Stored dataset items —
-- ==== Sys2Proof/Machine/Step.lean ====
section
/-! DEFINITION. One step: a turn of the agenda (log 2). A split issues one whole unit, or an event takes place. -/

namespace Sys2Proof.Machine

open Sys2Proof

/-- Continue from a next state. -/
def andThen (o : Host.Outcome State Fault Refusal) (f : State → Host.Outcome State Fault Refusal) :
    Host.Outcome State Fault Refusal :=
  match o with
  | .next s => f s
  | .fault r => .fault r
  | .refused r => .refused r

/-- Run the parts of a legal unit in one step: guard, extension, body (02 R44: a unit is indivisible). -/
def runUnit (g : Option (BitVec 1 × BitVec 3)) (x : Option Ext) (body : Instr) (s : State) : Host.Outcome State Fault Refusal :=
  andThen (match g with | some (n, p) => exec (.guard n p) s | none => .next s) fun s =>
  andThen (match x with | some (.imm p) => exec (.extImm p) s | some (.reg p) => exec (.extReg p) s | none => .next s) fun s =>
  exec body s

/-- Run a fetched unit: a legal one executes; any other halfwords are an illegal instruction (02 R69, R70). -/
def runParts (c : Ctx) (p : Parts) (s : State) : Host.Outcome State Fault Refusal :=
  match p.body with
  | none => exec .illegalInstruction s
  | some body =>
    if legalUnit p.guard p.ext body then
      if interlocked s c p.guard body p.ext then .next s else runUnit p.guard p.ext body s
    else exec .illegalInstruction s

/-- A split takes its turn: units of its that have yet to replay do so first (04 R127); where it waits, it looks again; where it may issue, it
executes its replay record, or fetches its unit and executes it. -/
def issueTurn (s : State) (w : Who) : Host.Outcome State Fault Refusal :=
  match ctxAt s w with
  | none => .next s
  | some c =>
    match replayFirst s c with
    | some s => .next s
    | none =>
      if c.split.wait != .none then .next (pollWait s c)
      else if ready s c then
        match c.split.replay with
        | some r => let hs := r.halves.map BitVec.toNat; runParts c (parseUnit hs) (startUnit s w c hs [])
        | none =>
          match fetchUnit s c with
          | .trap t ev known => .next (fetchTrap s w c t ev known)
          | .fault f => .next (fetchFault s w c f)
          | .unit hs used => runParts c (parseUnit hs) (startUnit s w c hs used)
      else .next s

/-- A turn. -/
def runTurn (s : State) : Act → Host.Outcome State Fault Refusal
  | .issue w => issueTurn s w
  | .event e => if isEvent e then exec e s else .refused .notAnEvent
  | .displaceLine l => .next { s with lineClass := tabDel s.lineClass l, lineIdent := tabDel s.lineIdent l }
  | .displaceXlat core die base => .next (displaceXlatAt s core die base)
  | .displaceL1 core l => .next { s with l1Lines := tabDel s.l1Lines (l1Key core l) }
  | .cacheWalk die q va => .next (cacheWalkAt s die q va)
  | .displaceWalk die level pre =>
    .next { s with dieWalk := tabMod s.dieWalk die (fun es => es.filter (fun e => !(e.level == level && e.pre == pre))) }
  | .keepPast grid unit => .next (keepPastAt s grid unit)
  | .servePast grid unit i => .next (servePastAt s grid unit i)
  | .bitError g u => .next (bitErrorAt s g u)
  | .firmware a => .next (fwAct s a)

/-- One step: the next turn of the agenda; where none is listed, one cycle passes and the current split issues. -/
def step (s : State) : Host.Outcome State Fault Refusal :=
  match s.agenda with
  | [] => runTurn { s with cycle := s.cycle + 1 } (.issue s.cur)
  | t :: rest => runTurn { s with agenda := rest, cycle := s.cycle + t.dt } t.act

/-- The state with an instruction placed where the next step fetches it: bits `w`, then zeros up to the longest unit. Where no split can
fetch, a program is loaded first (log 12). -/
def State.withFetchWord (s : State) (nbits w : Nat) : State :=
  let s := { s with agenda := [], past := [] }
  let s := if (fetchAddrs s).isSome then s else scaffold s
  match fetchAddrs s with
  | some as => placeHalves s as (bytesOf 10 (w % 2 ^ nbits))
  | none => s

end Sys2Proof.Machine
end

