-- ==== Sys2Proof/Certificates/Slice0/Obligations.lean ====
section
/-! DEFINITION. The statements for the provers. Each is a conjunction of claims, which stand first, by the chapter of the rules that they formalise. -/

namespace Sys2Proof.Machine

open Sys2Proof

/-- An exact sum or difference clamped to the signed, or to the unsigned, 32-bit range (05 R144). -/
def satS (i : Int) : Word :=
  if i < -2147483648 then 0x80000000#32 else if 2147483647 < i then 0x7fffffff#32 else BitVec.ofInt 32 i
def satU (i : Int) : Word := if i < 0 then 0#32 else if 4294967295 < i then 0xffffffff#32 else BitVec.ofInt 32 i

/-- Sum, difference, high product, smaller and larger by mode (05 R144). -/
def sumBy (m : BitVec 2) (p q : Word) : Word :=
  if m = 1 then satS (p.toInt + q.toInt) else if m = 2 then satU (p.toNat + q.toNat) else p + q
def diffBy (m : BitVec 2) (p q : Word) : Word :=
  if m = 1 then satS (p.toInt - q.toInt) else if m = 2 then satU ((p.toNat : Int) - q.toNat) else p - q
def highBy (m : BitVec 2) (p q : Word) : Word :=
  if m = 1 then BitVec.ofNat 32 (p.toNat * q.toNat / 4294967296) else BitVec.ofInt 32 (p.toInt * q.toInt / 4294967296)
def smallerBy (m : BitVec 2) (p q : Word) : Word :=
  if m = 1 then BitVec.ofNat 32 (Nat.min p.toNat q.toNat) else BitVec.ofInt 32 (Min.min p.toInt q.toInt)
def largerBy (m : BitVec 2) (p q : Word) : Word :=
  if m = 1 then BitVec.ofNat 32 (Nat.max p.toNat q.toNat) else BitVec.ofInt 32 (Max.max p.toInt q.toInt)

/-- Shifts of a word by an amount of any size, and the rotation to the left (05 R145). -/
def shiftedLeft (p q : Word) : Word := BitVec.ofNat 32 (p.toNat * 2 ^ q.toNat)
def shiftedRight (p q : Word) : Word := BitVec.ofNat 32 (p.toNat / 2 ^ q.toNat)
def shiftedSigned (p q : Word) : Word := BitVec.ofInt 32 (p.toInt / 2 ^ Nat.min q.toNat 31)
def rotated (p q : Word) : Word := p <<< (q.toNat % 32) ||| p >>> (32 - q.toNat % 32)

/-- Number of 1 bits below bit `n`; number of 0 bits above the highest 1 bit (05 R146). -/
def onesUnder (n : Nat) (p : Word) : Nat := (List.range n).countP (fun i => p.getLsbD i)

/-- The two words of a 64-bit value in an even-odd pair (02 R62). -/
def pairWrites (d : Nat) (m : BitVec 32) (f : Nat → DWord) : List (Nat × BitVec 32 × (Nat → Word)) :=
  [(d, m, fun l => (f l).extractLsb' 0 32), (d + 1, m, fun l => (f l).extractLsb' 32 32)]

--

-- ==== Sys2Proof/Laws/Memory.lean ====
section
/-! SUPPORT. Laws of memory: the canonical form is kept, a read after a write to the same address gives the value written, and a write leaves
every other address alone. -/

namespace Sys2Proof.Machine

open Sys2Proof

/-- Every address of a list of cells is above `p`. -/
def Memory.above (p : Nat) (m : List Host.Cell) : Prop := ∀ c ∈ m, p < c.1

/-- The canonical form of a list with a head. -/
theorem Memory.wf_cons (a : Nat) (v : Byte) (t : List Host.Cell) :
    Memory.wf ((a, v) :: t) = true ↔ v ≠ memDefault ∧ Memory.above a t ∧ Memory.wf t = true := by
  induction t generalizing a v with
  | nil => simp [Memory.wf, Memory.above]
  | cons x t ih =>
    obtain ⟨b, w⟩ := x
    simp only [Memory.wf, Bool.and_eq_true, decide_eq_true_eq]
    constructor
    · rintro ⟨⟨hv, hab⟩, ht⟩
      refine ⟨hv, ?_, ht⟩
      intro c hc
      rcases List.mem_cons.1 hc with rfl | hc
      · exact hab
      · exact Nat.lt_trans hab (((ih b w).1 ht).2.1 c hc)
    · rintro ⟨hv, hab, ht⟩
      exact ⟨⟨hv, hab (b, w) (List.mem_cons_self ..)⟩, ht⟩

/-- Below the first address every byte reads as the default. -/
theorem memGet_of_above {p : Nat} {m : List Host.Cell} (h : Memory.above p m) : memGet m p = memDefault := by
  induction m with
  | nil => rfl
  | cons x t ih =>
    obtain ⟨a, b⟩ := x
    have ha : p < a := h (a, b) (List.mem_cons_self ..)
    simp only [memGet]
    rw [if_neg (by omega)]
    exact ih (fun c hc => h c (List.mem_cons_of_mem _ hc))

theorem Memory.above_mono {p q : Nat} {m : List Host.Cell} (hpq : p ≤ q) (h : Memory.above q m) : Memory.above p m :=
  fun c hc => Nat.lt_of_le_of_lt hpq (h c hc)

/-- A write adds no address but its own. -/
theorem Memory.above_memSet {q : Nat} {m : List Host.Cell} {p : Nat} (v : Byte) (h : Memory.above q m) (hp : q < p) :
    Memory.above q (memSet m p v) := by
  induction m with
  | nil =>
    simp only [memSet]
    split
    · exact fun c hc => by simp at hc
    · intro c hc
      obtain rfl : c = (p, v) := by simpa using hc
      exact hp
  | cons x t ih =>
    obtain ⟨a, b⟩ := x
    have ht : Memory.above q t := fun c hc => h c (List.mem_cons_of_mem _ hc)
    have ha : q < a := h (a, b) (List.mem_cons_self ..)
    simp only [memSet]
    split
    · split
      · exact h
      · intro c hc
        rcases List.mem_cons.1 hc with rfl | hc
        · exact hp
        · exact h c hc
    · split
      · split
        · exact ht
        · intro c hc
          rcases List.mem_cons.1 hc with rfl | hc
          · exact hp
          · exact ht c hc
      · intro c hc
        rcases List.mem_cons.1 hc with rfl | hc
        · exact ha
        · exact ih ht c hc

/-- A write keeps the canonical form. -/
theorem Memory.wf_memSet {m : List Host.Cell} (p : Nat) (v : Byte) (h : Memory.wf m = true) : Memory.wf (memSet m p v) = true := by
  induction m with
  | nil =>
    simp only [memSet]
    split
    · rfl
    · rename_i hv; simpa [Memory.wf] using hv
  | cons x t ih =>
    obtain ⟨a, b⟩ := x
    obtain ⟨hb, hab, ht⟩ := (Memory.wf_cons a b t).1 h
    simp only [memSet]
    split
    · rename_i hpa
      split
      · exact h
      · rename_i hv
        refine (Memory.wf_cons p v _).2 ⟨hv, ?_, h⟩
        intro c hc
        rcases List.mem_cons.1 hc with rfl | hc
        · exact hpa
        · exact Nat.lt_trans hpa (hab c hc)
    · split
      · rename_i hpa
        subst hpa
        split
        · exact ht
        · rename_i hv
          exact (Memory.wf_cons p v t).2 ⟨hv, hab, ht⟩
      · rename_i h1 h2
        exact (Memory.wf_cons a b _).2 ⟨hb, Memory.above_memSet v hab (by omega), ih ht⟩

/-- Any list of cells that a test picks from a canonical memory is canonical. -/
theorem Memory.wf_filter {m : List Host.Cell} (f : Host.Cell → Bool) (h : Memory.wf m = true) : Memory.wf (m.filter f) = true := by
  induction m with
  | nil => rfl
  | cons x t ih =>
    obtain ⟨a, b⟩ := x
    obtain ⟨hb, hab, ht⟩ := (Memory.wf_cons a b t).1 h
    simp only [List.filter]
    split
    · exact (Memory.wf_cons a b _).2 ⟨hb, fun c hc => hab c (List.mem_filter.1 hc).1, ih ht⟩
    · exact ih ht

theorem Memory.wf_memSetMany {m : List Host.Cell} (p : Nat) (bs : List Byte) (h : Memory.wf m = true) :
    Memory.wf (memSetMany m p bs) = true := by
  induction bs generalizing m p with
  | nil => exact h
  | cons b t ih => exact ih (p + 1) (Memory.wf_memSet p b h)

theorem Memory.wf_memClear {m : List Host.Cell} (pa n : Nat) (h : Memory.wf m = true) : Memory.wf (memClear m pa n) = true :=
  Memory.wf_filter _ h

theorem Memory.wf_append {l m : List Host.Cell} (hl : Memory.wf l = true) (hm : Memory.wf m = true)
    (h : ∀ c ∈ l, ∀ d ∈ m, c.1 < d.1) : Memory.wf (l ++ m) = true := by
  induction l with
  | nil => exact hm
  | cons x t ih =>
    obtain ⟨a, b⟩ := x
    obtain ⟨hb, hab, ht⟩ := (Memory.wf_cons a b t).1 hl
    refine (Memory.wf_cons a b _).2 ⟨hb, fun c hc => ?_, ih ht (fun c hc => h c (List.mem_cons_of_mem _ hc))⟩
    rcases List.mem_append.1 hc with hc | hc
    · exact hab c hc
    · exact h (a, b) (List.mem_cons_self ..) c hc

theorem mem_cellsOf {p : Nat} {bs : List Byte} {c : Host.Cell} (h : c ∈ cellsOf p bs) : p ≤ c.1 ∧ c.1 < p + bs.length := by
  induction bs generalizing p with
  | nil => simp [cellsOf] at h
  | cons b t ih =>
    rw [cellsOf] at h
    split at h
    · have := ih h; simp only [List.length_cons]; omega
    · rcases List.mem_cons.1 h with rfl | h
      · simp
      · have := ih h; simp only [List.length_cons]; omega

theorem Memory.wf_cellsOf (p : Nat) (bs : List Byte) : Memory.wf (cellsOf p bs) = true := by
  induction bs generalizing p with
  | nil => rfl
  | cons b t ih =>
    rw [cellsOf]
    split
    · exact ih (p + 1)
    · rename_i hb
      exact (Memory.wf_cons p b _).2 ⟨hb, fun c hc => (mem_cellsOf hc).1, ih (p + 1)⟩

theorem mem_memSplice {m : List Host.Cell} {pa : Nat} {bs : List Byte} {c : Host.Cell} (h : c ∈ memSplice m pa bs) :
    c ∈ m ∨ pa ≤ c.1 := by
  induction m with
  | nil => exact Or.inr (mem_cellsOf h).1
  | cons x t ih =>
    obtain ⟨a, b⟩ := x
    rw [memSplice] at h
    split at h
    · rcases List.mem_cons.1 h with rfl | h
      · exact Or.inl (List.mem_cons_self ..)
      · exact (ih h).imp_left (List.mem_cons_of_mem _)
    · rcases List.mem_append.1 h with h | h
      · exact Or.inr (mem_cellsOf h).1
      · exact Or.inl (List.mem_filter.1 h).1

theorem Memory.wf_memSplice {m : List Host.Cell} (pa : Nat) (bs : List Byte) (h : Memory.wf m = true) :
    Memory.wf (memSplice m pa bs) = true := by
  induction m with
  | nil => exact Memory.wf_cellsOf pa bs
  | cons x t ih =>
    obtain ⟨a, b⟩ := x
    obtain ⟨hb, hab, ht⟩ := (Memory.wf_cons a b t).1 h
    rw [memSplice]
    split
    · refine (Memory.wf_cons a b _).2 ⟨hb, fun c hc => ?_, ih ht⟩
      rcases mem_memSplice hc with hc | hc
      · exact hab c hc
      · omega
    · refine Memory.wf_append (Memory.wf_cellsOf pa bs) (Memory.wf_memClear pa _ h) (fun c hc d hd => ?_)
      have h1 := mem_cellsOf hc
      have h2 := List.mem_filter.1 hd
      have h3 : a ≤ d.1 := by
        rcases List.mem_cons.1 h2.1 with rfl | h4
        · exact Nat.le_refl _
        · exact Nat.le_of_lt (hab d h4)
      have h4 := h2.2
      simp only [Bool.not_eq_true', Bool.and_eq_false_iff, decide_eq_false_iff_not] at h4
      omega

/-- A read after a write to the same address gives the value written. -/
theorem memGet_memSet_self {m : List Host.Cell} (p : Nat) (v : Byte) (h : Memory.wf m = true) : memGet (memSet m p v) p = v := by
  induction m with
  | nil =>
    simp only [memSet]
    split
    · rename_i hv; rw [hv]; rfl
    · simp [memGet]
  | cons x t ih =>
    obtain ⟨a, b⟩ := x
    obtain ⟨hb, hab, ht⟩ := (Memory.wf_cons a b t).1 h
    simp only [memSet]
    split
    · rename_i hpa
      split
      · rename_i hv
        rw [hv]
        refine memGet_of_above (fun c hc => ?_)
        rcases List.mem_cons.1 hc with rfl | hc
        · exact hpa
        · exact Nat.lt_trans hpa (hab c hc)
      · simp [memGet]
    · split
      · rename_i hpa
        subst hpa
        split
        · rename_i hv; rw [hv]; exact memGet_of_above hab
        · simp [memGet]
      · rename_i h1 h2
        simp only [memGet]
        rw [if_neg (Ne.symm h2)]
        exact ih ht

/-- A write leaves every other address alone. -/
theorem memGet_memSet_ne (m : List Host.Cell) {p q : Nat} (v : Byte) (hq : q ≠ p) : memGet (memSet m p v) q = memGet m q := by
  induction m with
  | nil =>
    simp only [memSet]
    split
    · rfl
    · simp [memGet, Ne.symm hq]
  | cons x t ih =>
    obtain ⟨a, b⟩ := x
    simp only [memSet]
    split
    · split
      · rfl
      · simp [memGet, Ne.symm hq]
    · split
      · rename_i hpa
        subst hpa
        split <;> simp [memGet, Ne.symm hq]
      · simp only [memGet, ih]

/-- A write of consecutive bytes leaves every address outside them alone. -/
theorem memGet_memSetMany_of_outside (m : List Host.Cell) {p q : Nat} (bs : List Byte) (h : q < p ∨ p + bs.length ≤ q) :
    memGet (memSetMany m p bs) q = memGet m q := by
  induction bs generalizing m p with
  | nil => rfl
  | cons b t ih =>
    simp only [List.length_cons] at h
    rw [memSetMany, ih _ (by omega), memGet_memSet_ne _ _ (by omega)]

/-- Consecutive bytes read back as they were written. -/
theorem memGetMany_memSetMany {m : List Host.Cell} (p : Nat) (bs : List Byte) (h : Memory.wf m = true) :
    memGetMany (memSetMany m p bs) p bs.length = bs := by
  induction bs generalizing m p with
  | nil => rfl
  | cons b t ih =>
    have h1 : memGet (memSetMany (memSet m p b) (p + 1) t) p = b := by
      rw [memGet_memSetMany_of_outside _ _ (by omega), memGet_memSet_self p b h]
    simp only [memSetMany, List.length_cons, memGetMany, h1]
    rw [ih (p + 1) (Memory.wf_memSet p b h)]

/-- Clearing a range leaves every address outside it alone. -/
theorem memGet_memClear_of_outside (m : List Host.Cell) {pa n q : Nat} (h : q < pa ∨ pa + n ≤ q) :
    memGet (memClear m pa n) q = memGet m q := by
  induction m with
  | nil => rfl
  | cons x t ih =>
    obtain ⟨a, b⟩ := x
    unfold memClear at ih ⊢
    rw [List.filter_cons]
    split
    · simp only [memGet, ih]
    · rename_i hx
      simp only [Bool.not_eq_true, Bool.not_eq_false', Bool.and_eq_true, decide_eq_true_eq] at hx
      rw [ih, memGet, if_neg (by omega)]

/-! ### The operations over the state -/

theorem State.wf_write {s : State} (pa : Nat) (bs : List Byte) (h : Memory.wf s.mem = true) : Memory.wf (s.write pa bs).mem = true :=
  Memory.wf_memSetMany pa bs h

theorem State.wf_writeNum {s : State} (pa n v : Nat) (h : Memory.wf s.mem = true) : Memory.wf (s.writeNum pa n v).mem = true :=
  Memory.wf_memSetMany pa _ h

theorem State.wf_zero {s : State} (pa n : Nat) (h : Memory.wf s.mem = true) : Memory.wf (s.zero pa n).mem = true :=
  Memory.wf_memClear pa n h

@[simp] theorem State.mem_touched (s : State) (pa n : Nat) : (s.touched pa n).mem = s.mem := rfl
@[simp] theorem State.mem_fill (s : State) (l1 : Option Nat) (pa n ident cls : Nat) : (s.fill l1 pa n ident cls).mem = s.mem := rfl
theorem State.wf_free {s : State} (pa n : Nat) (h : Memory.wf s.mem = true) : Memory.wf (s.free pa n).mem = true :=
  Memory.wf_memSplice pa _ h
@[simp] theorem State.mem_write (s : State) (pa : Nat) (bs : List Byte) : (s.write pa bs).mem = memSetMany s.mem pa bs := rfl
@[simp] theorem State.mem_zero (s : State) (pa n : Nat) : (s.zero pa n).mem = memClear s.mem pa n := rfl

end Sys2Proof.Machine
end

Try it —
All lines in the entries above that include "written" should be found and copied.

Result for this task —
/-! SUPPORT. Laws of memory: the canonical form is kept, a read after a write to the same address gives the value written, and a write leaves
/-- A read after a write to the same address gives the value written. -/
/-- Consecutive bytes read back as they were written. -/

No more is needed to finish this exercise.